---------- Dataset records

/-! ## Line watch (chapter 6) -/

/-- A node signature (R193): mean and mean deviation of DOM_MV, REC_MV, CM_MV, RISE, FALL and RING_MV, with the trend
sums of the interval, the stored history and the baseline (R203). -/
structure Signature where
  n : Nat := 0
  mu : List Rat := []
  dev : List Rat := []
  sum : List Rat := [0, 0]
  cnt : Nat := 0
  hist : List (Rat × Rat) := []
  base : Option (Rat × Rat) := none
  mean : Option (Rat × Rat) := none
  every : Nat := 0
  blames : List Nat := []
  deriving DecidableEq, Repr

/-- A capture (R196): its sample pairs, and boundaries since it was filled. -/
structure Capture where
  pairs : List TapPair := []
  age : Nat := 2
  order : Nat := 0
  deriving DecidableEq, Repr

/-- An error flag whose capture waits for its attribution (R197, R199), with the samples of that capture. -/
structure Blame where
  time : BitVec 64
  turn : BitVec 48
  key : Option Word
  expect : Nat
  cap : Nat
  pairs : List TapPair
  deriving DecidableEq, Repr

/-- A quarantine request (R206): feed, ACTION, OFF_MS, boundaries left. -/
structure QuarReq where
  feed : Nat
  action : Bool
  offMs : Nat
  left : Nat
  node : Nat
  deriving DecidableEq, Repr

/-- A quarantine of a feed (R207, R208); `restart` is when a CYCLE restarts it. -/
structure Quar where
  feed : Nat
  action : Bool
  restart : Nat
  restarted : Bool
  deriving DecidableEq, Repr

/-- The trigger of a LINE_CAPTURE: when it occurred, and the key of the frame concerned. -/
structure Trig where
  time : BitVec 64
  turn : BitVec 48
  key : Word
  deriving DecidableEq, Repr

/-- A LINE_CAPTURE (R213): `left` counts boundaries to its timeout, `hit` is its trigger once it has occurred. -/
structure Armed where
  desc : Desc
  body : CaptureBody
  left : Nat
  hit : Option Trig
  deriving DecidableEq, Repr

/-- Line watch of a channel. `rEst` is R_EST in 0.1 Ω and `estimated` tells that a frame has given one; `shortAt` is the local
time of the last evaluation of R202. `reqs` are the quarantine requests pending, `quars` the quarantines it started, one for a feed,
oldest first. -/
structure LineCh where
  sig : Tbl Signature := []
  rEst : Int := 0
  estimated : Bool := false
  termLow : Bool := false
  termHigh : Bool := false
  short : List Bool := [false, false, false, false]
  badRun : List Nat := [0, 0, 0, 0]
  okRun : List Nat := [0, 0, 0, 0]
  shortAt : Option Nat := none
  trendMap : Word := 0
  trendTurns : Nat := 0
  conflict : Word := 0
  healthTurns : Nat := 0
  caps : Tbl Capture := []
  capCount : Nat := 0
  blames : List Blame := []
  errs : Nat := 0
  reqs : List QuarReq := []
  quars : List Quar := []
  armed : Option Armed := none
  deriving DecidableEq, Repr

/-! ## Faults and the field bridge (chapter 16) -/

/-- SL_STATUS.FIELD_STATE. -/
inductive FieldState where
  | normal | retrying | inReset
  deriving DecidableEq, Repr

/-- What crosses the field bridge on the register path and must be acknowledged (R503). -/
inductive XferKind where
  | posted | commit | strobe | output (n : Nat)
  deriving DecidableEq, Repr

/-- A transfer not yet acknowledged: when it was last sent, and how often it was sent again. -/
structure Xfer where
  kind : XferKind
  at_ : Nat
  tries : Nat := 0
  deriving DecidableEq, Repr

/-- A posted transfer to the field die: its sequence number and the register write it carries. -/
structure Posted where
  seq : BitVec 16
  off : Nat
  data : Word
  deriving DecidableEq, Repr

/-- Field bridge and SAFE. `xfers` are the transfers not yet acknowledged, `upAt` is when the last field-die reset ended. -/
structure FaultSt where
  safeCause : Nat := 0
  field : FieldState := .normal
  attempts : Nat := 0
  resetAt : Nat := 0
  holdDone : Bool := false
  xfers : List Xfer := []
  upAt : Nat := 0
  seq : BitVec 16 := 0
  posted : Option Posted := none
  lost : List (BitVec 16) := []
  lostFirst : BitVec 16 := 0xFFFF
  lostLast : BitVec 16 := 0xFFFF
  deriving DecidableEq, Repr

/-! ## Key store (chapter 18) -/

/-- A KEY_LOAD accepted and running (R540): the key that its completion will store. -/
structure KeyLoad where
  desc : Desc
  slot : Nat
  key : BitVec 128
  deriving DecidableEq, Repr

/-- Key store. `posted` is a KS_ write not yet taken (KS_BUSY); a slot not listed in `slots` is empty; `lockPend` holds
lock bits written while a load into their slot runs (R541). -/
structure KeySt where
  posted : Option (Nat × Word) := none
  slots : Tbl (BitVec 128) := []
  base : Tbl Nat := []
  loads : List KeyLoad := []
  lockPend : List (Nat × Word) := []
  lastSlot : Nat := 0
  lastResult : Nat := 0
  deriving DecidableEq, Repr

/-! ## Cascade (chapter 15) -/

/-- States of a Wilist link (Table 15.2). -/
inductive LinkState where
  | down | training | up | incompatible | failed
  deriving DecidableEq, Repr

/-- A MGMT cell waiting for its acknowledgement (R482). -/
structure MgmtOut where
  seq : Nat
  body : MgmtBody
  sent : Bool := false
  deriving DecidableEq, Repr

/-- One Wilist link. `leftUp` is the clock when it left UP, `lastCell` that of the last valid cell, `trained` what the last TRAIN
cell without error said and `trainRun` how many have come in a row on its pair (R478). -/
structure LinkSt where
  st : LinkState := .down
  reason : Nat := 0
  lanes : Nat := 0
  ver : Nat := 0
  peerPos : Nat := 0
  peerMember : Nat := 0
  peerPly : Bool := false
  peerActing : Bool := false
  trained : Option TrainInfo := none
  trainRun : Nat := 0
  rtt : Word := 0
  lastCell : Nat := 0
  leftUp : Option Nat := none
  lastTx : BitVec 64 := 0
  lastRx : BitVec 64 := 0
  ackIn : Nat := 0
  seqOut : Nat := 0
  mgmt : List MgmtOut := []
  deriving DecidableEq, Repr

/-- Version record of a node that announced itself (R494). -/
structure BVer where
  ver : Nat := 0
  lo : Nat := 0
  hi : Nat := 0
  deriving DecidableEq, Repr

/-- Cascade and Wilist. A relay entry is three words, DATA0 to DATA2; a relay queue holds bobbins in order of arrival;
`relPart` is the first cell of a two-cell relayed frame. -/
structure CascSt where
  rlyShadow : Tbl (List Word) := []
  rlyLive : Tbl (List Word) := []
  links : Tbl LinkSt := []
  upLink : Nat := 0
  hopUs : Nat := 0
  gapUs : Nat := 0
  queue : List (Nat × Nat) := []
  relPart : Tbl (Frame × FrameTag) := []
  bver : Tbl BVer := []
  deriving DecidableEq, Repr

--------------------

● **Exercise objective**
From the listing above, repeat exactly the lines starting at the line that includes "structure Xfer where" and ending at the line that includes "rtt : Word := 0", with nothing outside that span.

● **Answer space**
structure Xfer where
  kind : XferKind
  at_ : Nat
  tries : Nat := 0
  deriving DecidableEq, Repr

/-- A posted transfer to the field die: its sequence number and the register write it carries. -/
structure Posted where
  seq : BitVec 16
  off : Nat
  data : Word
  deriving DecidableEq, Repr

/-- Field bridge and SAFE. `xfers` are the transfers not yet acknowledged, `upAt` is when the last field-die reset ended. -/
structure FaultSt where
  safeCause : Nat := 0
  field : FieldState := .normal
  attempts : Nat := 0
  resetAt : Nat := 0
  holdDone : Bool := false
  xfers : List Xfer := []
  upAt : Nat := 0
  seq : BitVec 16 := 0
  posted : Option Posted := none
  lost : List (BitVec 16) := []
  lostFirst : BitVec 16 := 0xFFFF
  lostLast : BitVec 16 := 0xFFFF
  deriving DecidableEq, Repr

/-! ## Key store (chapter 18) -/

/-- A KEY_LOAD accepted and running (R540): the key that its completion will store. -/
structure KeyLoad where
  desc : Desc
  slot : Nat
  key : BitVec 128
  deriving DecidableEq, Repr

/-- Key store. `posted` is a KS_ write not yet taken (KS_BUSY); a slot not listed in `slots` is empty; `lockPend` holds
lock bits written while a load into their slot runs (R541). -/
structure KeySt where
  posted : Option (Nat × Word) := none
  slots : Tbl (BitVec 128) := []
  base : Tbl Nat := []
  loads : List KeyLoad := []
  lockPend : List (Nat × Word) := []
  lastSlot : Nat := 0
  lastResult : Nat := 0
  deriving DecidableEq, Repr

/-! ## Cascade (chapter 15) -/

/-- States of a Wilist link (Table 15.2). -/
inductive LinkState where
  | down | training | up | incompatible | failed
  deriving DecidableEq, Repr

/-- A MGMT cell waiting for its acknowledgement (R482). -/
structure MgmtOut where
  seq : Nat
  body : MgmtBody
  sent : Bool := false
  deriving DecidableEq, Repr

/-- One Wilist link. `leftUp` is the clock when it left UP, `lastCell` that of the last valid cell, `trained` what the last TRAIN
cell without error said and `trainRun` how many have come in a row on its pair (R478). -/
structure LinkSt where
  st : LinkState := .down
  reason : Nat := 0
  lanes : Nat := 0
  ver : Nat := 0
  peerPos : Nat := 0
  peerMember : Nat := 0
  peerPly : Bool := false
  peerActing : Bool := false
  trained : Option TrainInfo := none
  trainRun : Nat := 0
  rtt : Word := 0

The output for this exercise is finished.